The fourth live broadcast concert of the Lato Zet i Dwójki 2014 tour took place on 27 July 2014 in Toruń. The stage was set at the MotoArena Toruń speedway stadium, at 7 Per Jonsson Street. During the concert, viewers voted via SMS for the best performance, which was ultimately awarded to the duet Natalia Szroeder and Liber for their performance of Nie patrzę w dół.

During the event, Kasia Kowalska was presented with a symbolic bouquet of flowers and a cake to celebrate 20 years of her presence in the Polish music market and the debut of her album Gemini, which sold over 400,000 copies. The singer also performed Tak... tak... to ja as a tribute to Grzegorz Ciechowski, who was from Toruń.

Maria Sadowska also received an award, a gold disc for her album Jazz na ulicach, and as a thank you, she performed the single Life Is a Beat.
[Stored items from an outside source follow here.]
-- ==== Sys2Proof/Syntax.lean ====
section
/-! DEFINITION. The instructions: one constructor for each row of spec/opcode_table.json. The arguments of an encoded
row are its fields, a field that the table splits being one argument (its high part first); d, a and b come first.
The arguments of a row without an encoding say which agent or unit the step concerns and what comes from outside. -/

namespace Sys2Proof
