-- ==== Sys2Proof/WellFormed.lean ====
section
/-! DEFINITION. Which instructions are well formed: field values that their rules do not give a meaning, and units that
the LZ-9400 does not have, are refused. An encoded instruction that is not well formed raises ILLOP when it is performed
(R49, R69). -/

namespace Sys2Proof

/-- The core of a step exists (R1). -/
def coreOk (c : Nat) : Bool := c < Config.cores

/-- An extent number is 0 to 15 (R35). -/
def extentOk (n : BitVec 5) : Bool := n.toNat < 16

/-- A doorbell page: functions 0 to 384, and the ordered pages of the two CXL ports (R346, R407). -/
def pageOk (p : Nat) : Bool := p < 387

/-- A descriptor slot is 0 to 7 (R241). -/
def slotOk (d : BitVec 4) : Bool := d.toNat < 8

/-- The field count of a segment form is 2 to 8 (R147). -/
def segOk (n : BitVec 5) : Bool := 1 ≤ n.toNat && n.toNat ≤ 7

/-- The conversion codes of FCVT (R120). -/
def cvtOk (c : BitVec 5) : Bool :=
  c.toNat ≤ 9 || (0x10 ≤ c.toNat && c.toNat ≤ 0x13) || (0x18 ≤ c.toNat && c.toNat ≤ 0x1B)

/-- The operations of AMO; FADD needs 32 or 64 bits (R339). -/
def amoOk (o : BitVec 4) (z : BitVec 2) : Bool := o.toNat ≤ 9 && (o ≠ 9 || 2 ≤ z.toNat)

/-- Whether an instruction is well formed. -/
def Instr.wf : Instr → Bool
  | .ldc d _ _ _ _ _ => d ≠ 0
  | .etag _ _ b _ => extentOk b
  | .extn d _ _ _ _ => d ≠ 0 && extentOk d
  | .extrBase _ b _ => extentOk b
  | .extrLen _ b _ => extentOk b
  | .extrAttr _ b _ => extentOk b
  | .loop _ e => e ≠ 0
  | .loopi e _ => e ≠ 0
  | .rdvPairComplete c => coreOk c
  | .fcvt _ _ _ c => cvtOk c
  | .fmv _ _ _ _ o => o.toNat ≤ 2
  | .extentLowWrite c _ _ => coreOk c
  | .extentHighWrite c _ _ => coreOk c
  | .vtWrite c _ => coreOk c
  | .vlWrite c _ => coreOk c
  | .frmWrite c _ => coreOk c
  | .wfeWake c => coreOk c
  | .amo _ _ _ o z => amoOk o z
  | .acqSatisfied c _ => coreOk c
  | .fence _ k => k ≠ 0
  | .qfence q => q ≠ 0
  | .windowCountReached c _ => coreOk c
  | .vldseg _ _ _ _ n => segOk n
  | .vstseg _ _ _ _ n => segOk n
  | .vmergeVv _ _ _ k _ => k ≠ 0
  | .vmergeVs _ _ _ k _ => k ≠ 0
  | .vmergeVi _ _ k _ _ => k ≠ 0
  | .vfcvt _ _ _ _ c => c.toNat ≤ 8
  | .vsmax _ _ b _ _ => 1 ≤ b.toNat && b.toNat ≤ 30
  | .vnld d _ _ _ l => l = 0 || (d ≠ 0 && d ≠ 31)
  | .strm _ b _ => b.toNat ≤ 29
  | .sqstat _ _ s => s.toNat ≤ 4
  | .sqwaitDrained c => coreOk c
  | .sdesc d _ _ => slotOk d
  | .stile d _ _ _ _ _ _ => slotOk d
  | .sgath d _ _ _ iw => slotOk d && iw ≠ 3
  | .sscat d _ _ _ iw => slotOk d && iw ≠ 3
  | .sconv f t _ rm _ => f.toNat ≤ 8 && t.toNat ≤ 8 && rm.toNat ≤ 5 && (f ≠ 0 || t = 0)
  | .sloop _ a r n => if r = 1 then n = 0 else a = 0
  | .mlda _ _ f => f ≠ 3
  | .mldb _ f u => f.toNat ≤ 3 && (u = 0 || 2 ≤ f.toNat)
  | .mstr _ _ _ f => f.toNat ≤ 5
  | .npost _ a => 1 ≤ a.toNat && a.toNat ≤ 26
  | .nwaitSatisfied c => coreOk c
  | .netPacketReceive p => p.value < 2 ^ (8 * p.bytes)
  | .encJobStart e => e < 16
  | .encJobComplete e => e < 16
  | .variableLatencyComplete c _ _ => coreOk c
  | .taskBind c => coreOk c
  | .preemptSave c => coreOk c
  | .budgetEnd c => coreOk c
  | .barrierPark c => coreOk c
  | .stgSwap c _ => coreOk c
  | .dcmdPre c => coreOk c
  | .launch p => pageOk p
  | .abort p => pageOk p
  | .admitCall p => pageOk p
  | .revoke p => pageOk p
  | .setvd p => pageOk p
  | .vnopenCall p => pageOk p
  | .vncloseCall p => pageOk p
  | .status p => pageOk p
  | .encopen p => pageOk p
  | .encclose p => pageOk p
  | .peerset p => pageOk p
  | .expose p => pageOk p
  | .setpwr p => pageOk p
  | .setirq p => pageOk p
  | .orderedDoorbellWrite p _ _ => p < 2
  | .hostWrite _ _ n v => v < 2 ^ (8 * n)
  | .baseDieRead r => r.addr + r.width ≤ Config.physEnd
  | .baseDieWrite r v => r.addr + r.width ≤ Config.physEnd && v < 2 ^ r.width
  | .registerWindowWrite o _ => o % 8 = 0
  | .hdmDecoderCommit _ _ d => 1 ≤ d.ways
  | .add .. | .sub .. | .and .. | .or .. | .xor .. | .andn .. | .sll .. | .srl .. | .sra .. | .rol .. | .ror .. |
    .slt .. | .sltu .. | .min .. | .max .. | .minu .. | .maxu .. | .mul .. | .mulh .. | .mulhu .. | .div .. | .divu
    .. | .rem .. | .remu .. | .clz .. | .ctz .. | .popc .. | .bext .. | .bins .. | .baddr .. | .slli .. | .srli .. |
    .srai .. | .addi .. | .andi .. | .ori .. | .xori .. | .slti .. | .limm .. | .ld .. | .st .. | .pref .. | .beq ..
    | .bne .. | .blt .. | .bge .. | .bltu .. | .bgeu .. | .jal .. | .jalr .. | .lexit | .rpt .. | .fork .. | .rdv |
    .rdvEnd | .fadd .. | .fsub .. | .fmul .. | .fdiv .. | .fsqrt .. | .fmin .. | .fmax .. | .fma .. | .fcmp .. |
    .ctlr .. | .ctlw .. | .ctls .. | .ctlc .. | .sys .. | .eret | .wfe .. | .tlbiPage .. | .tlbiAsid .. | .tlbiAll |
    .clwb .. | .clinv .. | .cldrop .. | .bkpt .. | .ill | .cas .. | .vamo .. | .faas .. | .acq .. | .rel .. | .gbind
    .. | .gunbind .. | .cfence | .barinit .. | .barwait .. | .barrel .. | .setvl .. | .setvt .. | .vld .. | .vlds ..
    | .vldx .. | .vldff .. | .vldWc .. | .vldc .. | .vst .. | .vsts .. | .vstx .. | .vaddVv .. | .vaddVs .. |
    .vaddVi .. | .vsubVv .. | .vsubVs .. | .vsubVi .. | .vrsubVv .. | .vrsubVs .. | .vrsubVi .. | .vandVv .. |
    .vandVs .. | .vandVi .. | .vorVv .. | .vorVs .. | .vorVi .. | .vxorVv .. | .vxorVs .. | .vxorVi .. | .vsllVv ..
    | .vsllVs .. | .vsllVi .. | .vsrlVv .. | .vsrlVs .. | .vsrlVi .. | .vsraVv .. | .vsraVs .. | .vsraVi .. |
    .vminVv .. | .vminVs .. | .vminVi .. | .vmaxVv .. | .vmaxVs .. | .vmaxVi .. | .vminuVv .. | .vminuVs .. |
    .vminuVi .. | .vmaxuVv .. | .vmaxuVs .. | .vmaxuVi .. | .vmvVv .. | .vmvVs .. | .vmvVi .. | .vidx .. | .vmulVv
    .. | .vmulVs .. | .vmulhVv .. | .vmulhVs .. | .vmulhuVv .. | .vmulhuVs .. | .vmaccVv .. | .vmaccVs .. |
    .vnmsacVv .. | .vnmsacVs .. | .vwaddVv .. | .vwaddVs .. | .vwmulVv .. | .vwmulVs .. | .vwmaccVv .. | .vwmaccVs
    .. | .vwmaccuVv .. | .vwmaccuVs .. | .vdivVv .. | .vdivVs .. | .vremVv .. | .vremVs .. | .vsaddVv .. | .vsaddVs
    .. | .vsadduVv .. | .vsadduVs .. | .vssubVv .. | .vssubVs .. | .vssubuVv .. | .vssubuVs .. | .vsmulVv .. |
    .vsmulVs .. | .vaaddVv .. | .vaaddVs .. | .vaaddVi .. | .vssrVv .. | .vssrVs .. | .vssrVi .. | .vnshrVv .. |
    .vnshrVs .. | .vnshrVi .. | .vsextVv .. | .vsextVs .. | .vsextVi .. | .vzextVv .. | .vzextVs .. | .vzextVi .. |
    .vcmpVv .. | .vcmpVs .. | .vcmpVi .. | .vfaddVv .. | .vfaddVs .. | .vfsubVv .. | .vfsubVs .. | .vfmulVv .. |
    .vfmulVs .. | .vfdivVv .. | .vfdivVs .. | .vfmaVv .. | .vfmaVs .. | .vfnmaVv .. | .vfnmaVs .. | .vfminVv .. |
    .vfminVs .. | .vfmaxVv .. | .vfmaxVs .. | .vfsqrt .. | .vfexp2 .. | .vflog2 .. | .vfrece .. | .vfrsqe .. |
    .vfcvt4 .. | .vfcmpVv .. | .vfcmpVs .. | .vrsum .. | .vrmax .. | .vrmin .. | .vrfsum .. | .vrfmax .. | .vscan ..
    | .vfscan .. | .vslup .. | .vsldn .. | .vrgat .. | .vcomp .. | .viota .. | .vextr .. | .vins .. | .kand .. |
    .kor .. | .kxor .. | .kandn .. | .knot .. | .kffs .. | .kpopc .. | .kset .. | .kmv .. | .cAdd .. | .cSub .. |
    .cAnd .. | .cOr .. | .cXor .. | .cMul .. | .cAddi .. | .cLi .. | .cSlli .. | .cSrli .. | .cSrai .. | .cMv .. |
    .cMin .. | .cMax .. | .cVadd .. | .cVsub .. | .cVand .. | .cVor .. | .cVxor .. | .cVmul .. | .cVmacc .. |
    .cVadds .. | .cVmuls .. | .cVfadd .. | .cVfmul .. | .cVfma .. | .cVfmas .. | .cVfadds .. | .vnst .. | .vnldv ..
    | .vnstv .. | .vnqry .. | .vndrop .. | .vnopen .. | .vnclose .. | .versionReclaim .. | .versionHeapFree .. |
    .vfullWatchdog .. | .sqwait .. | .streamProgramStart .. | .streamStallResume .. | .deliverySpaceReady .. |
    .sfill .. | .snext .. | .swaitv .. | .sver .. | .ssig .. | .sfence .. | .send | .mzero .. | .mma .. | .mrsc .. |
    .mmovvToV .. | .mmovvToT .. | .tenq .. | .targ .. | .tyld | .tself .. | .tend | .nwait .. | .encj .. |
    .netRequestComplete .. | .barrierParkWake .. | .contractRelease .. | .frameSyncPulse | .contractOverrun .. |
    .envelopeApply | .hostRead .. | .spdmGetMeasurements .. | .pkcmdGo .. | .pkcmdRepackDone .. | .owncmdGo .. |
    .owncmdFlipDone | .llccfgWrite .. | .llcModeChangeDone .. | .refresh .. | .alertBackoff .. | .linkAuthFailure ..
    | .cxlLinkLoss .. | .thermalTrip .. | .functionLevelReset .. | .coldReset | .warmReset | .cxlLinkUp .. |
    .applicationCoreAccess .. => true

end Sys2Proof
end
=== Competition performances ===

| No. | Artist | Song | Source |
| 1. | Arash | Boro Boro |  |
| 2. | Margaret | Wasted |
| 3. | Big Cyc | Makumba |
| 4. | Rudy się żeni |
| 5. | Natalia Szroeder and Liber [pl] | Wszystkiego na raz |
| 6. | Kombii | Słodkiego miłego życia |
| 7. | Jak pierwszy raz |
| 8. | Urszula | Dmuchawce, latawce, wiatr |
| 9. | Twoje zdrowie mała |
| 10. | Margaret | Thank You Very Much |  |
| 11. | Arash | Sex Love Rock n Roll (SLR) |
| 12. | Natalia Szroeder and Liber | Nie patrzę w dół |
| 13. | Michał Szyc | Peron (Jamal cover) |
| 14. | Claydee | Mamacita Buena |
| 15. | Kasia Kowalska | Spowiedź |
| 16. | Antidotum |
| 17. | Tak... tak... to ja (Obywatel GC cover) |
| 18. | Manchester [pl] | Dziewczyna gangstera |
| 19. | Maria Sadowska and Juan Carlos Cano | Bad (Michael Jackson cover) |

== Koszalin, 3 August 2014 ==
The fifth live broadcast concert of the Lato Zet i Dwójki 2014 tour took place on 3 August 2014 in Koszalin. The concert was held on the stage of the Ignacy Jan Paderewski Amphitheater. During the event, seven top Polish artists performed on stage alongside debuting vocalists who competed for the "Na Fali" festival statuette and a cash prize of 10,000 PLN. The musical amateurs for the duets were selected through a casting process. During the concert, viewers voted via SMS for the best performance, which was ultimately won by the band Lemon, who performed Wkręceni – Nie ufaj mi together with Karolina Nawrocka. The concert was hosted by Rafał Olejniczak and Anna Popek, with special guest Cezary Pazura.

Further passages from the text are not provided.